Sur Apocalypse 21, 1-8

Les cieux nouveaux et la nouvelle terre

Père Jean-Noël Aletti

Essai sur la symbolique céleste de l’Apocalypse de Jean, Christus 109,p.49s

 

Peut-on distinguer entre le ciel divin, tel qu’il est décrit au chapitre 4 de  l’Apocalypse, et le ciel de la fin des temps ? Autrement dit, le ciel nouveau dans le texte (21,1) que nous venons de lire est-il seulement un ciel cosmique ou est-il également un ciel divin qui se substituerait à celui où le voyant est appelé ? En effet, si Dieu est présent avec son trône (22,3) dans la Jérusalem nouvelle, que va devenir le ciel cosmique du chapitre 4? Et la liturgie céleste à laquelle a assisté le voyant n’est-elle pas destinée elle aussi à disparaître ?

Notons d’abord qu’il y a des points communs entre le ciel du chapitre 4 et la Jérusalem nouvelle. L’un et l’autre sont décrits comme des lieux lumineux d’où l’obscurité est exclue : les pierreries (jaspe et émeraude), et l’or en sont les éléments constitutifs ; ils sont tous deux le siège de la présence glorieuse et royale de Dieu, où l’adoration est de règle ; lieux de félicité pour tous les élus qui ont revêtu la robe blanche.

Mais il y a des différences. La Jérusalem nouvelle n’a pas de temple, et si chacune de ses douze portes est gardée par un ange, le texte ne dit pas que l’armée céleste, désormais au repos forcé, tous les ennemis ayant été terrassés, y prend place, puisque la cité est nommée « demeure de Dieu avec les hommes » (21,3). Exagérer ces différences ou tenter de les harmoniser mènerait à des impasses, car les influences et la pointe du texte permettent d’en expliquer les anomalies. La fonction de ces deux chapitres 21-22 de l’Apocalypse est de souligner la présence totale, définitive de Dieu parmi les hommes en utilisant principalement Isaïe 60 et Ezéchiel 47-48. Car tel est bien le plus important : à la fin des temps, l’opposition ciel/terre ayant cessé, les hommes n’auront plus à monter au ciel pour contempler la gloire de Dieu ; Dieu lui-même, avec l’Agneau, descendra parmi eux et sera lumière. Il n’est plus question ici de montée, mais de descente : prévenance de Dieu, toujours en quête de l’homme, au point de venir habiter avec lui.

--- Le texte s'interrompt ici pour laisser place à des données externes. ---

-- ==== Sys2Proof/Laws/Dispatch.lean ====
section
/-! SUPPORT. exec, arm by arm: what each command's arm calls. -/

namespace Sys2Proof.Machine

Avec ces remarques, nous revenons à notre point de départ. Le ciel du voyant de l’Apocalypse, ciel de la gloire divine, ciel des secrets révélés, est celui des prophètes ; la Jérusalem nouvelle de la fin des temps est aussi celle qu’avaient annoncée et décrite les prophètes. Dans les deux cas, le voyant exprime sa foi et son espérance chrétienne à l’aide de l’imagerie biblique. Sa vision y est chaque fois lecture et lecture inspirée, parce que le Christ a ôté les sceaux du Livre (la Bible) et révélé son secret.